----- Working data -----

-- ==== Sys2Proof/Certificates/Slice0/Obligations.lean ====
section
/-! DEFINITION. The statements about the model, from the numbered rules of the spec. A statement about an instruction speaks of `exec`, which runs after the fetch (log entry
8): `s.pc` is the address of the next instruction, and its own address is `s.pc` less its length. `StepRunsTheDecodedInstruction` carries it to `step`. -/

namespace Sys2Proof.Machine

/-! The words of the statements. -/

/-- The two bytes of a 16-bit operand in memory order: low byte first (20_memory.md R61). -/
def wordBytes (w : Addr) : List Byte := [BitVec.ofNat 8 (w.toNat % 256), BitVec.ofNat 8 (w.toNat / 256)]

/-- `{hi, lo}` in numbers. -/
def wordOf (hi lo : Byte) : Addr := BitVec.ofNat 16 (256 * hi.toNat + lo.toNat)

/-- `SetZN(v)` in numbers (10_state.md R20). -/
def zn (v : Byte) (f : Flags) : Flags := { f with z := decide (v.toNat = 0), n := decide (128 ≤ v.toNat) }

/-- The carry flag as a number. -/
def carry (s : State) : Nat := if s.flags.c then 1 else 0

/-- The stack address `0x0100 + S`, in numbers (10_state.md R11). -/
def stackAt (sp : Byte) : Addr := BitVec.ofNat 16 (0x100 + sp.toNat)

/-- `i` is encoded in `bytes`, and from the state `s` after its fetch it completes with `t`. -/
def Does (i : Instr) (bytes : List Byte) (s t : State) : Prop := encode i = bytes ∧ exec i s = .next t

/-- `i` is encoded in `bytes`, and from `s` it completes: the one byte at the canonical address of `addr` becomes `v`, the PPU records take the side effect of that bus write, the
flags become `f`, and nothing else of the state changes. -/
def Stores (i : Instr) (bytes : List Byte) (s : State) (addr : Addr) (v : Byte) (f : Flags) : Prop :=
  encode i = bytes ∧ ∃ t, exec i s = .next t ∧
    t = { s with mem := t.mem, ppu := s.ppu.busWrite (mirror addr) v, flags := f } ∧
    ∀ b : Addr, t.rawRead b = if b = mirror addr then v else s.rawRead b

/-- The state a BRK or NMI frame leaves: three bytes pushed, high to low the return address and the status byte, `S` three lower, `I` set, `PC` from the
vector, the other fields those of `s` (60_exceptions.md R241). -/
def TrapFrame (s t : State) (ret : Addr) (status : Byte) (vector : Addr) : Prop :=
  t = { s with sp := s.sp - 3, flags := { s.flags with i := true }, mem := t.mem, pc := wordOf (t.busRead (vector + 1)) (t.busRead vector) } ∧
    ∀ b : Addr, t.rawRead b =
      if b = stackAt s.sp then BitVec.ofNat 8 (ret.toNat / 256)
      else if b = stackAt (s.sp - 1) then BitVec.ofNat 8 (ret.toNat % 256)
      else if b = stackAt (s.sp - 2) then status
      else s.rawRead b

/-- The 105 illegal opcode bytes, in the order of 30_encoding.md section 4. -/
def listedIllegal : List Byte :=
  [0x02, 0x03, 0x04, 0x07, 0x0B, 0x0C, 0x0F, 0x12, 0x13, 0x14, 0x17, 0x1A, 0x1B, 0x1C, 0x1F, 0x22, 0x23, 0x27, 0x2B, 0x2F,
    0x32, 0x33, 0x34, 0x37, 0x3A, 0x3B, 0x3C, 0x3F, 0x42, 0x43, 0x44, 0x47, 0x4B, 0x4F, 0x52, 0x53, 0x54, 0x57, 0x5A, 0x5B,
    0x5C, 0x5F, 0x62, 0x63, 0x64, 0x67, 0x6B, 0x6F, 0x72, 0x73, 0x74, 0x77, 0x7A, 0x7B, 0x7C, 0x7F, 0x80, 0x82, 0x83, 0x87,
    0x89, 0x8B, 0x8F, 0x92, 0x93, 0x97, 0x9B, 0x9C, 0x9E, 0x9F, 0xA3, 0xA7, 0xAB, 0xAF, 0xB2, 0xB3, 0xB7, 0xBB, 0xBF, 0xC2,
    0xC3, 0xC7, 0xCB, 0xCF, 0xD2, 0xD3, 0xD4, 0xD7, 0xDA, 0xDB, 0xDC, 0xDF, 0xE2, 0xE3, 0xE7, 0xEB, 0xEF, 0xF2, 0xF3, 0xF4,
    0xF7, 0xFA, 0xFB, 0xFC, 0xFF]

/-- A state whose next step is a fetch (70_reset_and_hazards.md R273). -/
def Fetches (s : State) : Prop := s.resetDone = true ∧ s.halted = false ∧ s.nmiPending = false

/-- `i` executed `n` times over. -/
def execTimes (i : Instr) : Nat → State → Answer
  | 0, s => .next s
  | n + 1, s =>
    match exec i s with
    | .next t => execTimes i n t
    | .fault r => .fault r
    | .refused r => .refused r

end Sys2Proof.Machine

open Sys2Proof Sys2Proof.Machine

/-- O1. For every well-formed instruction i and every byte list rest, decode (encode i ++ rest) is i and rest: no operand bit of any of the 152 constructors is dropped. The opcode bytes are general knowledge of the spec (D1, log entry 2, PRESUMED); the one constructor for the illegal bytes is the model's (log entry 1, DESIGN CHOICE). -/
def Obligations.DecodeInvertsEncode : Prop :=
  ∀ (i : Instr) (rest : List Byte), wellFormed i = true → decode (encode i ++ rest) = .ok (i, rest)

/-- O2. Whenever decode answers i and rest on a byte list, i is well formed and the list is the encoding of i followed by rest: each word has one meaning, and an illegal byte is never read as an instruction. Which bytes are instructions is general knowledge of the spec (D1, D2; log entry 2, PRESUMED); the one constructor for the illegal bytes is the model's (log entry 1, DESIGN CHOICE). -/
def Obligations.EncodeInvertsDecode : Prop :=
  ∀ (bytes : List Byte) (i : Instr) (rest : List Byte), decode bytes = .ok (i, rest) → wellFormed i = true ∧ bytes = encode i ++ rest

/-- O3. For every opcode byte and operand bytes: it decodes to illegal iff it is one of the 105 bytes of the list in 30_encoding.md section 4 (which the spec marks as derived), written out in the statement; otherwise the instruction has that opcode byte. The list has 105 entries. Which bytes are instructions is general knowledge of the spec (D1, D2; log entry 2, PRESUMED); the one constructor for the illegal bytes is the model's (log entry 1, DESIGN CHOICE). -/
def Obligations.IllegalBytesAreThe105Listed : Prop :=
  listedIllegal.length = 105 ∧
    ∀ op b1 b2 : Byte,
      (op ∈ listedIllegal → decode3 op b1 b2 = .illegal op) ∧
      (op ∉ listedIllegal → (decode3 op b1 b2).opcode = op ∧ ∀ o, decode3 op b1 b2 ≠ .illegal o)

/-- O4. The byte sequences of the assembler-syntax examples (30_encoding.md section 5), and four more words (a STA, PHA, BRK and one illegal byte), decode to the instruction they stand for, with the bytes that follow left over. The byte values are the ones the spec supplies from general knowledge (D1, log entry 2); the term for the illegal byte is the model's (log entry 1). That a sequence too short for its opcode, or empty, is an error of decode with a name of its own is the model's choice (log entry 22), not the spec's. -/
def Obligations.WrittenOutWordsDecode : Prop :=
  decode [0xE8] = .ok (.inx, []) ∧ decode [0x0A] = .ok (.aslAcc, []) ∧ decode [0xA9, 0x30] = .ok (.ldaImm 0x30, []) ∧
    decode [0xA5, 0x10] = .ok (.ldaZp 0x10, []) ∧ decode [0xB5, 0x10] = .ok (.ldaZpx 0x10, []) ∧
    decode [0xB6, 0x10] = .ok (.ldxZpy 0x10, []) ∧ decode [0xAD, 0x34, 0x12] = .ok (.ldaAbs 0x1234, []) ∧
    decode [0xBD, 0x34, 0x12] = .ok (.ldaAbsx 0x1234, []) ∧ decode [0xB9, 0x34, 0x12] = .ok (.ldaAbsy 0x1234, []) ∧
    decode [0x6C, 0x34, 0x12] = .ok (.jmpInd 0x1234, []) ∧ decode [0xA1, 0x10] = .ok (.ldaIndx 0x10, []) ∧
    decode [0xB1, 0x10] = .ok (.ldaIndy 0x10, []) ∧ decode [0xD0, 0x03] = .ok (.bne 0x03, []) ∧
    decode [0x8D, 0x00, 0x20] = .ok (.staAbs 0x2000, []) ∧ decode [0x48, 0x68] = .ok (.pha, [0x68]) ∧ decode [0x00, 0xEA] = .ok (.brk, [0xEA]) ∧
    decode [0x02, 0x10] = .ok (.illegal 0x02, [0x10]) ∧ decode [0xAD, 0x34] = .error (.truncated 0xAD) ∧ decode [] = .error .noBytes

/-- O5. When the CPU is reset, not halted and has no NMI pending, and the bytes at PC decode to i: step moves PC past the bytes of i, runs exec i there, and charges the cycle cost of i; for an illegal opcode step answers the fault with the byte, its address and the cycles before the step, and leaves a state that differs in halted and fault_info only. The cycle table and the page of a branch are the spec's decisions D14 and D26 (log entry 16, PRESUMED), and that PC and the counters stand at a fault is D12; that the fault carries the state it leaves is the model's choice (log entry 3), and so is that exec runs after the fetch (log entry 8). -/
def Obligations.StepRunsTheDecodedInstruction : Prop :=
  ∀ (s : State) (i : Instr) (rest : List Byte) (t : State), Fetches s →
    decode [s.busRead s.pc, s.busRead (s.pc + 1), s.busRead (s.pc + 2)] = .ok (i, rest) →
    let fetched : State := { s with pc := s.pc + BitVec.ofNat 16 (encode i).length }
    let n := cycleCost config.cycleTable i fetched
    exec i fetched = .next t →
      ((∀ op, i ≠ .illegal op) → step s = .next { t with cycles := s.cycles + n, budget := s.budget - n }) ∧
      (∀ op, i = .illegal op →
        step s = .fault (.illegalOpcode (some ⟨op, s.pc, s.cycles⟩) { s with halted := true, faultInfo := some ⟨op, s.pc, s.cycles⟩ }))

/-- O6. For every instruction and every state exec answers a next state; it leaves cycles, budget, the pending NMI and the reset bit alone, and halted and fault_info too unless the instruction is the illegal opcode, which sets halted. That exec answers a next state for the illegal opcode too, which step then turns into the fault, is the model's choice (log entry 3, DESIGN CHOICE). -/
def Obligations.EveryInstructionCompletes : Prop :=
  ∀ (i : Instr) (s : State), ∃ t, exec i s = .next t ∧
    t.cycles = s.cycles ∧ t.budget = s.budget ∧ t.nmiPending = s.nmiPending ∧ t.resetDone = s.resetDone ∧
    ((∀ op, i ≠ .illegal op) → t.halted = s.halted ∧ t.faultInfo = s.faultInfo) ∧ (∀ op, i = .illegal op → t.halted = true)

/-- O7. In every state after the first reset: step is never refused; a step that faults is one of a halted CPU, or of a CPU with no NMI pending whose byte at PC is one of the 105 illegal ones; in all other cases step answers a next state. The spec says that no other exception exists (R233), that a halted CPU returns its fault again (R234, D12; as an answer of step: log entry 3) and, as derived, that the NMI goes first (R239); that a step is refused only before the first reset, a bit of the model's own, is log entry 5. Which bytes are illegal is D1 and D2 (log entry 2, PRESUMED). -/
def Obligations.OnlyIllegalOpcodesStopAStep : Prop :=
  ∀ s : State, s.resetDone = true →
    (∀ r, step s ≠ .refused r) ∧
    ((∃ f, step s = .fault f) ↔ s.halted = true ∨ (s.nmiPending = false ∧ s.busRead s.pc ∈ listedIllegal))

/-- O8. For every address a, Mirror(a) is a mod 2048 up to 0x1FFF, 0x2000 + a mod 8 up to 0x3FFF, and a from 0x4000; and Mirror is idempotent. -/
def Obligations.MirrorFollowsTheTable : Prop :=
  ∀ a : Addr,
    (a.toNat ≤ 0x1FFF → (mirror a).toNat = a.toNat % 2048) ∧
    (0x2000 ≤ a.toNat ∧ a.toNat ≤ 0x3FFF → (mirror a).toNat = 0x2000 + a.toNat % 8) ∧
    (0x4000 ≤ a.toNat → mirror a = a) ∧ mirror (mirror a) = mirror a

/-- O9. After MemWrite(a, 1, v), MemRead(b, 1) is v when a and b are aliases (both in RAM and equal mod 2048, both in the register window and equal mod 8, or equal), and otherwise what it was. The raw bytes at non-canonical indexes stay. A write to RAM changes memory only. R44 states the aliases of RAM; that every write to the register window is stored is the spec's decision D17 (log entry 14, PRESUMED), that addresses from 0x8000 on are writable D24 (log entry 15, PRESUMED), and the bytes at non-canonical indexes are R31. -/
def Obligations.AliasedAddressesHoldOneByte : Prop :=
  ∀ (s : State) (a b : Addr) (v : Byte),
    ((a = b ∨ (a.toNat ≤ 0x1FFF ∧ b.toNat ≤ 0x1FFF ∧ a.toNat % 2048 = b.toNat % 2048) ∨
        (0x2000 ≤ a.toNat ∧ a.toNat ≤ 0x3FFF ∧ 0x2000 ≤ b.toNat ∧ b.toNat ≤ 0x3FFF ∧ a.toNat % 8 = b.toNat % 8)) →
      (s.busWrite a v).busRead b = v) ∧
    (¬(a = b ∨ (a.toNat ≤ 0x1FFF ∧ b.toNat ≤ 0x1FFF ∧ a.toNat % 2048 = b.toNat % 2048) ∨
        (0x2000 ≤ a.toNat ∧ a.toNat ≤ 0x3FFF ∧ 0x2000 ≤ b.toNat ∧ b.toNat ≤ 0x3FFF ∧ a.toNat % 8 = b.toNat % 8)) →
      (s.busWrite a v).busRead b = s.busRead b) ∧
    (mirror b ≠ b → (s.busWrite a v).rawRead b = s.rawRead b) ∧
    (a.toNat ≤ 0x1FFF → s.busWrite a v = { s with mem := (s.busWrite a v).mem })

/-- O10. A bus write of v: at 0x2000 PPUCTRL becomes v; at 0x2001 PPUMASK; at 0x2005 PPUSCROLL_X then _Y and at 0x2006 the high then the low half of PPUADDR, by the one shared latch, which toggles; at 0x2007 PPUADDR grows by 1 or 32 (PPUCTRL bit 2); PPUADDR is kept modulo 0x4000; at every other canonical address the records stay. The byte is always stored too. The addresses (D16), the store into MEM (D17), which half comes first (D18), the increment on a write to 0x2007 (D20), bit 2 of PPUCTRL (D21) and the mask after every half (D31) are decisions of the spec (log entry 14, PRESUMED), not the source. -/
def Obligations.RegisterWindowWrites : Prop :=
  ∀ (s : State) (a : Addr) (v : Byte),
    let p := s.ppu
    let q := (s.busWrite a v).ppu
    let c := (mirror a).toNat
    (s.busWrite a v).rawRead (mirror a) = v ∧
    (c = 0x2000 → q = { p with ctrl := v }) ∧
    (c = 0x2001 → q = { p with mask := v }) ∧
    (c = 0x2005 → p.w = false → q = { p with scrollX := v, w := true }) ∧
    (c = 0x2005 → p.w = true → q = { p with scrollY := v, w := false }) ∧
    (c = 0x2006 → p.w = false → q = { p with addr := BitVec.ofNat 16 ((256 * v.toNat + p.addr.toNat % 256) % 0x4000), w := true }) ∧
    (c = 0x2006 → p.w = true → q = { p with addr := BitVec.ofNat 16 ((256 * (p.addr.toNat / 256) + v.toNat) % 0x4000), w := false }) ∧
    (c = 0x2007 → q = { p with addr := BitVec.ofNat 16 ((p.addr.toNat + if p.ctrl.toNat / 4 % 2 = 1 then 32 else 1) % 0x4000) }) ∧
    (c < 0x2000 ∨ c = 0x2002 ∨ c = 0x2003 ∨ c = 0x2004 ∨ 0x2008 ≤ c → q = p)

-----

→ Task goal
Copy out each line carrying the string "vector" from the data.

→ Response to the task
vector, the other fields those of `s` (60_exceptions.md R241). -/
def TrapFrame (s t : State) (ret : Addr) (status : Byte) (vector : Addr) : Prop :=
  t = { s with sp := s.sp - 3, flags := { s.flags with i := true }, mem := t.mem, pc := wordOf (t.busRead (vector + 1)) (t.busRead vector) } ∧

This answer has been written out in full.